Paraliochthonius darwini

Scientific classification
- Kingdom: Animalia
- Phylum: Arthropoda
- Subphylum: Chelicerata
- Class: Arachnida
- Order: Pseudoscorpiones
- Family: Chthoniidae
- Genus: Paraliochthonius
- Species: P. darwini
- Binomial name: Paraliochthonius darwini Harvey, 2009

= Paraliochthonius darwini =

- Genus: Paraliochthonius
- Species: darwini
- Authority: Harvey, 2009

Species of pseudoscorpion

Paraliochthonius darwini is a species of pseudoscorpion in the Chthoniidae family. It was described in 2009 by Australian entomologist Mark Harvey.

==Etymology==
The specific epithet darwini honours naturalist Charles Darwin (1809–1882) on the 200th anniversary of his birth, and the 150th anniversary of the publication of his On the Origin of Species, as well as referring to the city of Darwin named after him, where some specimens were obtained.

==Description==
The body length of the male holotype is 1.31 mm; that of a female paratype 1.50 mm. The colour of adults is a uniform light yellowish-brown.

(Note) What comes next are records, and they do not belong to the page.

@[simp] theorem tableReset_keeps (p : Part) :
    (tableReset p).smn.occupied = p.smn.occupied ∧ (tableReset p).smn.grace = p.smn.grace ∧
    (tableReset p).flc.lead = p.flc.lead ∧ (tableReset p).flc.nextNumber = p.flc.nextNumber ∧
    (tableReset p).flc.seconds = p.flc.seconds ∧ (tableReset p).flc.preset = p.flc.preset ∧
    (tableReset p).sgu.gain = p.sgu.gain ∧ (tableReset p).sgu.patterns = p.sgu.patterns ∧
    (tableReset p).sgu.polarity = p.sgu.polarity ∧ (tableReset p).sgu.refused = p.sgu.refused ∧
    (tableReset p).sgu.blink = p.sgu.blink ∧ (tableReset p).sgu.indication = p.sgu.indication ∧
    (tableReset p).sgu.bus = p.sgu.bus ∧ (tableReset p).rtu.presets = p.rtu.presets ∧
    (tableReset p).rtu.routable = p.rtu.routable ∧ (tableReset p).rtu.override = p.rtu.override ∧
    (tableReset p).sch.clock = p.sch.clock ∧ (tableReset p).ssu.params = p.ssu.params ∧
    (tableReset p).prt.rx = p.prt.rx ∧ (tableReset p).prt.roomId = p.prt.roomId ∧
    (tableReset p).prt.tableName = p.prt.tableName ∧ (tableReset p).pwu.lead = p.pwu.lead ∧
    (tableReset p).pwu.delay = p.pwu.delay ∧ (tableReset p).pwu.mask = p.pwu.mask ∧
    (tableReset p).pwu.proximityWake = p.pwu.proximityWake ∧ (tableReset p).maskOf = p.maskOf := by
  simp [tableReset]

@[simp] theorem serveRead_keeps (p : Part) (q : Port) (r : Request) :
    (serveRead p q r).1.prt.rx = p.prt.rx ∧ (serveRead p q r).1.prt.roomId = p.prt.roomId ∧
    (serveRead p q r).1.prt.tableName = p.prt.tableName ∧ (serveRead p q r).1.line = p.line := by
  simp only [serveRead]
  (repeat' split) <;> simp

@[simp] theorem serveFloor_keeps (p : Part) (r : Request) :
    (serveFloor p r).1.smn.occupied = p.smn.occupied ∧ (serveFloor p r).1.smn.grace = p.smn.grace ∧
    (serveFloor p r).1.flc.lead = p.flc.lead ∧ (serveFloor p r).1.flc.seconds = p.flc.seconds ∧
    (serveFloor p r).1.flc.preset = p.flc.preset ∧ (serveFloor p r).1.sgu.gain = p.sgu.gain ∧
    (serveFloor p r).1.sgu.patterns = p.sgu.patterns ∧ (serveFloor p r).1.sgu.polarity = p.sgu.polarity ∧
    (serveFloor p r).1.sgu.blink = p.sgu.blink ∧ (serveFloor p r).1.sgu.released = p.sgu.released ∧
    (serveFloor p r).1.sgu.indication = p.sgu.indication ∧ (serveFloor p r).1.sgu.bus = p.sgu.bus ∧
    (serveFloor p r).1.rtu.presets = p.rtu.presets ∧ (serveFloor p r).1.rtu.routable = p.rtu.routable ∧
    (serveFloor p r).1.rtu.override = p.rtu.override ∧ (serveFloor p r).1.sch.clock = p.sch.clock ∧
    (serveFloor p r).1.ssu.params = p.ssu.params ∧ (serveFloor p r).1.prt.rx = p.prt.rx ∧
    (serveFloor p r).1.prt.roomId = p.prt.roomId ∧ (serveFloor p r).1.prt.tableName = p.prt.tableName ∧
    (serveFloor p r).1.line = p.line ∧ (serveFloor p r).1.maskOf = p.maskOf := by
  simp only [serveFloor, onSeat]
  (repeat' split) <;> simp [plain]

@[simp] theorem serveRoom_keeps (p : Part) (r : Request) :
    (serveRoom p r).1.sfe.frame = p.sfe.frame ∧ (serveRoom p r).1.smn.grace = p.smn.grace ∧
    (serveRoom p r).1.flc.lead = p.flc.lead ∧ (serveRoom p r).1.flc.seconds = p.flc.seconds ∧
    (serveRoom p r).1.flc.preset = p.flc.preset ∧ (serveRoom p r).1.sgu.gain = p.sgu.gain ∧
    (serveRoom p r).1.sgu.blink = p.sgu.blink ∧ (serveRoom p r).1.sgu.indication = p.sgu.indication ∧
    (serveRoom p r).1.scu.rates = p.scu.rates ∧ (serveRoom p r).1.scu.agree = p.scu.agree ∧
    (serveRoom p r).1.scu.drop = p.scu.drop ∧ (serveRoom p r).1.scu.pc = p.scu.pc ∧
    (serveRoom p r).1.scu.codec = p.scu.codec ∧ (serveRoom p r).1.rtu.presets = p.rtu.presets ∧
    (serveRoom p r).1.ssu.params = p.ssu.params ∧ (serveRoom p r).1.prt.rx = p.prt.rx ∧
    (serveRoom p r).1.prt.roomId = p.prt.roomId ∧ (serveRoom p r).1.prt.tableName = p.prt.tableName ∧
    (serveRoom p r).1.pwu.lead = p.pwu.lead ∧ (serveRoom p r).1.pwu.delay = p.pwu.delay ∧
    (serveRoom p r).1.pwu.mask = p.pwu.mask ∧ (serveRoom p r).1.pwu.proximityWake = p.pwu.proximityWake ∧
    (serveRoom p r).1.pln.straps = p.pln.straps ∧ (serveRoom p r).1.pln.stage = p.pln.stage ∧
    (serveRoom p r).1.pln.outcome = p.pln.outcome ∧ (serveRoom p r).1.pln.corrected = p.pln.corrected ∧
    (serveRoom p r).1.pln.image = p.pln.image ∧ (serveRoom p r).1.pln.result = p.pln.result ∧
    (serveRoom p r).1.maskOf = p.maskOf := by
  simp only [serveRoom]
  (repeat' split) <;> simp [plain]

@[simp] theorem serveAv_keeps (p : Part) (r : Request) :
    (serveAv p r).1.sfe.key = p.sfe.key ∧ (serveAv p r).1.sfe.proximity = p.sfe.proximity ∧
    (serveAv p r).1.sfe.reference = p.sfe.reference ∧ (serveAv p r).1.sfe.frame = p.sfe.frame ∧
    (serveAv p r).1.sgu.patterns = p.sgu.patterns ∧ (serveAv p r).1.sgu.polarity = p.sgu.polarity ∧
    (serveAv p r).1.sgu.refused = p.sgu.refused ∧ (serveAv p r).1.sgu.blink = p.sgu.blink ∧
    (serveAv p r).1.sgu.released = p.sgu.released ∧ (serveAv p r).1.sgu.indication = p.sgu.indication ∧
    (serveAv p r).1.sgu.bus = p.sgu.bus ∧ (serveAv p r).1.rtu.presets = p.rtu.presets ∧
    (serveAv p r).1.rtu.speakers = p.rtu.speakers ∧ (serveAv p r).1.prt.rx = p.prt.rx ∧
    (serveAv p r).1.prt.roomId = p.prt.roomId ∧ (serveAv p r).1.prt.tableName = p.prt.tableName ∧
    (serveAv p r).1.pwu.lead = p.pwu.lead ∧ (serveAv p r).1.pwu.delay = p.pwu.delay ∧
    (serveAv p r).1.pwu.mask = p.pwu.mask ∧ (serveAv p r).1.pwu.proximityWake = p.pwu.proximityWake ∧
    (serveAv p r).1.line = p.line ∧ (serveAv p r).1.maskOf = p.maskOf := by
  simp only [serveAv]
  (repeat' split) <;> simp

==Distribution and habitat==
The species occurs in coastal areas of northern Australia. The type locality is Berthier Island in the Kimberley region of Western Australia. Paratype specimens were also collected from Plater Beach and Doctors Gully, near Darwin in the Top End of the Northern Territory. The pseudoscorpions were found beneath rocks in intertidal habitats.

==Behaviour==
The pseudoscorpions are terrestrial predators.